また誕生の日、庭の池に蓮華が開き、海中より五尺ほどもある巨鯛が飛び跳ねて御誕生を祝ったと伝えられている。
○日蓮は日本国・東夷・東条・安房の国・海辺の旃陀羅が子なり(佐渡御勘気抄)
○日蓮今生には貧窮下賤の者と生れ旃陀羅が家より出たり(佐渡御書)
○日蓮は中国都の者にもあらず、辺国の将軍等の子息にもあらず遠国の者民の子にて候(中興入道消息)
○民の家より出でて頭をそり袈裟をきたり(妙法比丘尼御返事)
と、大聖人は自ら「旃陀羅が子」「貧窮下賤の者」「旃陀羅が家」「民の子」と仰せられている。

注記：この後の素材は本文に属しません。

-- ==== Sys2Proof/Machine/Reset.lean ====
section
/-! DEFINITION. Power, the RESET pin and RESTART (R16, R37, R54, R78, R93, R121, R141, R157, R162 to R165, R168), and the two
timers that every reset starts: the resync window and the refresh timer (R50, R61). -/

namespace Sys2Proof.Machine

/-! ## What every reset does -/

/-- The state of a section right after a reset, from the count and its enabled field (R16). -/
def resetSection (c : Settings) (k : SectionId) : SectionRecord :=
  SectionRecord.empty (if k.val < c.sectionCount && c.sections[k].enabled then .unreported else .outOfService)

/-- The record of a truck right after a reset (R37, R157). -/
def resetTruck (c : Settings) (e : Enrolment) : Truck := Truck.fresh e.truck e.cls c.classes[e.cls].floor

/-- Every block at its reset values, the lanes and the settings apart: the sections, grant tables, ramp queues, queues, breaks,
feeder records, trucks, event records and timers (R16, R37, R54, R78, R93, R121, R141, R168). -/
def State.clearBlocks (s : State) (roster : List Enrolment) : State :=
  { s with
    windowTimer := none
    handed := []
    roster := roster.map (resetTruck s.settings)
    queues := Vector.replicate 6 []
    resyncOpened := none
    sections := Vector.ofFn (resetSection s.settings)
    feeders := Vector.replicate 6 FeederRecord.empty
    holdTimer := none
    breaks := Vector.replicate 6 BreakRecord.empty
    refreshStart := s.now
    events := Vector.replicate 20 EventRecord.clear
    lastCleared := Vector.replicate 20 EventRecord.clear }

/-- The resync window opens, and RESYNC is sent with the whole setting; with a setting of 0 the window does not open (R50, R51).
Every reset has cleared the repeat flags by then (`LanePort.fresh`, `LanePort.restart`). -/
def State.openResync (s : State) : State :=
  if s.settings.resyncWindow = 0 then s
  else ({ s with resyncOpened := some s.now }).sendTruck (OutTelegram.resync s.settings.resyncWindow)

/-! ## Power-on (R165) -/

/-- A store in progress is interrupted: the settings store is left incomplete (R162). -/
def State.interruptStore (s : State) : State :=
  match s.storeJob with
  | some _ => { s with storeJob := none, storeCell := .failing }
  | none => s

/-- MAINT is sampled, and the lock cell is cleared if it is high (R163, R165). -/
def State.sampleMaint (s : State) (maintHigh : Bool) : State :=
  { s with pins := { s.pins with maintHigh := maintHigh }, lock := s.lock && !maintHigh }

/-- The settings in force after a load of the settings store: what it holds, or the factory defaults (R165). -/
def StoreCell.settings : StoreCell → Settings
  | .holding image => image.settings
  | .failing => Settings.default

/-- The roster in force after a load of the settings store: what it holds, or an empty one (R165). -/
def StoreCell.roster : StoreCell → List Enrolment
  | .holding image => image.roster
  | .failing => []

/-- Every Lane Port right after a power-on (R157). -/
def State.freshLanes (s : State) : State :=
  { s with
    lanes := Vector.ofFn fun l => LanePort.fresh s.now s.settings.lanes[l].lineRate
    degraded := false }

/-- STORE_INVALID is raised where the store failed its check, and its EVENT sent under the loaded masks (R165, R167). -/
def State.reportStore (s : State) : State :=
  match s.storeCell with
  | .failing => State.flushEvents s (s.raise .storeInvalid .none)
  | .holding _ => s

/-- A power-on of the part: MAINT, the settings store, and every block (R165). -/
def State.powerOnReset (s : State) (maintHigh : Bool) : State :=
  let s1 := s.interruptStore.sampleMaint maintHigh
  let s2 := { s1 with settings := s1.storeCell.settings }
  ((s2.clearBlocks s1.storeCell.roster).freshLanes.openResync).reportStore

/-- POWER_ON: power is applied (R165). -/
def execPowerOn (maintHigh : Bool) (s : State) : Host.Outcome State Fault Refusal :=
  .next (State.powerOnReset { s with pins := { s.pins with powered := true } } maintHigh)

/-- POWER_LOSS: the part stops, and a store in progress is interrupted (R162). -/
def execPowerLoss (s : State) : Host.Outcome State Fault Refusal :=
  .next { s.interruptStore with pins := { s.pins with powered := false } }

/-- RESET_ASSERT: the RESET pin holds the part in reset and interrupts a store in progress (R162). -/
def execResetAssert (s : State) : Host.Outcome State Fault Refusal :=
  .next { s.interruptStore with pins := { s.pins with resetLow := true } }

/-- RESET_RELEASE: the release of a RESET pin that is low acts as a power-on of a part that has power (R163, R165).
DESIGN CHOICE (notes/assumptions/29.md). -/
def execResetRelease (maintHigh : Bool) (s : State) : Host.Outcome State Fault Refusal :=
  .next (
    if s.pins.resetLow then
      let s1 := { s with pins := { s.pins with resetLow := false } }
      if s.pins.powered then s1.powerOnReset maintHigh else s1
    else s)

/-! ## RESTART (R164) -/

/-- A Lane Port at a RESTART: its state, silence timer, line rate and a telegram in transmission are kept; its queues, partial
frame and counts are not (R157). -/
def LanePort.restart (p : LanePort) : LanePort :=
  ({ p with rx := [], partialFrame := [], counts := LaneCounts.zero, resyncRepeated := false }).dropTx

/-- RESTART: one event, answered ACCEPTED as the first telegram in the emptied SUPERVISORY transmit queue (R164). -/
def State.restart (s : State) : State :=
  let s1 := s.clearBlocks (s.roster.map fun r => { truck := r.id, cls := r.cls })
  let s2 := { s1 with lanes := s1.lanes.map LanePort.restart }
  ({ s2 with degraded := s2.degradedCondition }.reply .accepted typeRestart).openResync

/-- RESTART (R164). -/
def execRestart (s : State) : Host.Outcome State Fault Refusal := superCommand .restart (fun _ _ s => s.restart) s

/-! ## RESYNC_WINDOW_CLOSE and REFRESH_TIMER_EXPIRY -/

/-- Has the resync window setting passed since the window opened (R50)? -/
def State.resyncOver (s : State) : Bool :=
  match s.resyncOpened with
  | some t => elapsed t s.settings.resyncWindow s.now
  | none => false

/-- RESYNC_WINDOW_CLOSE: the window closes; nothing else changes (R50). -/
def execResyncWindowClose (s : State) : Host.Outcome State Fault Refusal :=
  whileRunning s fun s => if s.resyncOver then { s with resyncOpened := none } else s

/-- Has the refresh interval passed since the refresh timer's start (R61)? -/
def State.refreshDue (s : State) : Bool := elapsed s.refreshStart s.settings.refreshInterval s.now

/-- REFRESH_TIMER_EXPIRY: the timer restarts, and a pass is called for on every LIVE section, each an event of its own
(R61). -/
def execRefreshTimerExpiry (s : State) : Host.Outcome State Fault Refusal :=
  whileRunning s fun s =>
    if s.refreshDue then allSections.foldl State.callPass { s with refreshStart := s.now } else s

end Sys2Proof.Machine
end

「旃陀羅」とは、梵語で「チャンダ−ラ」と言い、屠者・殺者等と訳し、猟師とか漁夫など、生き物を殺すことを職業とする屠殺者の名称である。古代インドにおいては、仏教の不殺生の戒律に背く職業として、最も低い身分・階層とされていた。釈尊が国王の子として誕生したことに対して、大聖人が民衆階層より出生された意義は、
○末法の仏とは凡夫なり、凡夫僧なり(御義口伝)
○日月の光明の能く諸の幽冥を除くが如く斯の人世間に行じて能く衆生の闇を滅す(法華経神力品)

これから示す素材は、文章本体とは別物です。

-- ==== Sys2Proof/Certificates/Slice0/Obligations.lean ====
section
/-! DEFINITION. The statements about the HT-640 that the provers are asked to prove. Each docstring names the rules of spec/ it
rests on; OBLIGATIONS.json lists them with their tiers. -/

open Sys2Proof Sys2Proof.Machine

/-! ## The part as a whole -/

/-- A step takes the command at the front of the queue and runs it with the queue's rest. -/
def Obligations.StepRunsFrontCommand : Prop :=
  ∀ (c : Instr) (rest : List Instr) (s : State),
    step { s with pending := c :: rest } = exec c { s with pending := rest }

/-- With no command waiting and nothing of its own due, a running part lets a millisecond pass, in which nothing changes but
the reference levels of gap inputs that had none; a part without power or in reset does nothing. The model's choice
(notes/assumptions/2.md). -/
def Obligations.IdlePartOnlyTicks : Prop :=
  ∀ s : State, s.pending = [] →
    (s.running = false → step s = .next s)
      ∧ (s.running = true → s.dueEvents = [] →
          ∃ t, step s = .next t ∧ t = { s with now := s.now + 1, breaks := t.breaks }
            ∧ ∀ b : BreakId,
                t.breaks[b] = { s.breaks[b] with reference := t.breaks[b].reference }
                  ∧ (s.breaks[b].reference.isSome = true → t.breaks[b].reference = s.breaks[b].reference))

/-- The state after reset obeys every law that the steps are claimed to keep. -/
def Obligations.ResetObeysTheLaws : Prop :=
  State.reset.settingsLaw ∧ State.reset.rosterLaw ∧ State.reset.boundsLaw ∧ State.reset.capacityLaw
    ∧ State.reset.positionsTold ∧ State.reset.serviceLaw ∧ State.reset.degradedLaw ∧ State.reset.placesLaw
    ∧ State.reset.slotsLaw ∧ State.reset.rankLaw ∧ State.reset.rampLaw ∧ State.reset.targetsFit

/-- A power-on with MAINT low of a part whose settings store fails its check gives the state after reset, the lock cell, the
timebase, the pins, the store's failed contents, the model's own counters and the queue apart (R165; the lock cell, the timebase and the gap
levels of State.reset itself are the model's choice, notes/assumptions/1.md). -/
def Obligations.PowerOnOfUnwrittenPart : Prop :=
  ∀ s : State, s.storeCell = .failing →
    exec (.powerOn false) s = .next
      { State.reset with
        now := s.now
        pins := { s.pins with powered := true, maintHigh := false }
        lock := s.lock
        lanes := State.reset.lanes.map fun p => { p with silenceStart := s.now, lastOctet := s.now }
        resyncOpened := some s.now
        refreshStart := s.now
        choices := s.choices
        storesTaken := s.storesTaken
        pending := s.pending }

/-- What each kind of reset leaves of the supervisory and event state: the configuration window is closed and its timer idle;
a power-on and a release of the RESET pin load the settings and the roster, keep the lock cell unless MAINT is high, and
lose a store in progress; a RESTART keeps the settings, the enrolments, the lock cell and a store in progress; the event
records are clear, STORE_INVALID apart where the store fails its check, and so are the last-cleared copies (R168). -/
def Obligations.ResetsSetSupervisoryState : Prop :=
  (∀ (s : State) (maint : Bool) (c : Instr),
      (c = .powerOn maint ∨ (c = .resetRelease maint ∧ s.pins.resetLow = true ∧ s.pins.powered = true)) →
      ∃ t, exec c s = .next t ∧ t.windowTimer = none ∧ t.storeJob = none
        ∧ t.lock = (s.lock && !maint)
        ∧ t.storeCell = (if s.storeJob = none then s.storeCell else .failing)
        ∧ t.settings = t.storeCell.settings
        ∧ (t.roster.map fun r => ({ truck := r.id, cls := r.cls } : Enrolment)) = t.storeCell.roster
        ∧ (∀ e : EventKind, t.events[e.code] =
            if e = .storeInvalid ∧ t.storeCell = .failing
            then { flag := true, count := 1, subject := .none } else EventRecord.clear)
        ∧ (∀ e : EventKind, t.lastCleared[e.code] = EventRecord.clear))
    ∧ (∀ (s : State) (l : LaneId), s.superTakes l .restart →
      ∃ t, exec .restart s = .next t ∧ t.windowTimer = none ∧ t.storeJob = s.storeJob ∧ t.lock = s.lock
        ∧ t.storeCell = s.storeCell ∧ t.settings = s.settings
        ∧ (t.roster.map fun r => (r.id, r.cls)) = (s.roster.map fun r => (r.id, r.cls))
        ∧ (∀ e : Fin 20, t.events[e] = EventRecord.clear) ∧ (∀ e : Fin 20, t.lastCleared[e] = EventRecord.clear))

/-- A RESTART puts every section in service into UNREPORTED with nothing on it, empties the queues, breaks and feeder records,
makes every truck IDLE at its class floor, and keeps the settings, the lane states, silence timers and transmissions, and the
line rate of a lane where no change of it waits. Every lane's receive queue and partial frame are empty, its counts 0 and its
repeat flag clear; its transmit queue holds nothing but the REPLY on the SUPERVISORY lane and, where the window opens, RESYNC
with the whole window on each lane that carries telegrams to trucks (R16, R37, R50, R51, R54, R78, R93, R121, R141, R157,
R164). That each lane has a repeat flag of its own is the model's reading (notes/assumptions/24.md). -/
def Obligations.RestartClearsTheRamp : Prop :=
  ∀ (s : State) (l : LaneId), s.superTakes l .restart →
    ∃ t, exec .restart s = .next t
      ∧ (∀ k : SectionId, t.sections[k] = resetSection s.settings k ∧ t.queues[k] = []
          ∧ t.feeders[k] = FeederRecord.empty)
      ∧ (∀ b : BreakId, t.breaks[b] = BreakRecord.empty)
      ∧ t.roster = (s.roster.map fun r => Truck.fresh r.id r.cls s.settings.classes[r.cls].floor)
      ∧ t.holdTimer = none ∧ t.refreshStart = s.now ∧ t.now = s.now ∧ t.settings = s.settings
      ∧ t.resyncOpened = (if s.settings.resyncWindow = 0 then none else some s.now)
      ∧ (∀ m : LaneId, t.lanes[m].state = s.lanes[m].state ∧ t.lanes[m].silenceStart = s.lanes[m].silenceStart
          ∧ t.lanes[m].sending = s.lanes[m].sending ∧ t.lanes[m].rx = [] ∧ t.lanes[m].partialFrame = []
          ∧ (s.lanes[m].rateChanges = [] → t.lanes[m].rate = s.lanes[m].rate)
          ∧ t.lanes[m].counts = LaneCounts.zero ∧ t.lanes[m].resyncRepeated = false
          ∧ t.lanes[m].tx =
              (if m = l then
                [{ dest := 0xF0, urgent := false, answer := true, payload := .reply .accepted 0x5C 0 none }]
               else if s.settings.resyncWindow ≠ 0 ∧ s.carriesLane m = true then
                [{ dest := 0xFF, urgent := true, answer := false, payload := .resync s.settings.resyncWindow }]
               else []))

とあるように、末法の本未有善・三毒強盛の衆生を下種の妙法をもって救済するために、また法華経に「斯の人」と予証されているように一介の凡夫としての御姿のまま、その身のままで等しく成仏できるということを示されるために、示同凡夫の御本仏として出現された。
なお大聖人の生家は、1498年(明応7年)8月25日の大地震と津波によって海中に没し去り、その聖跡は清らかな海水に守られて海底に静かに眠っている。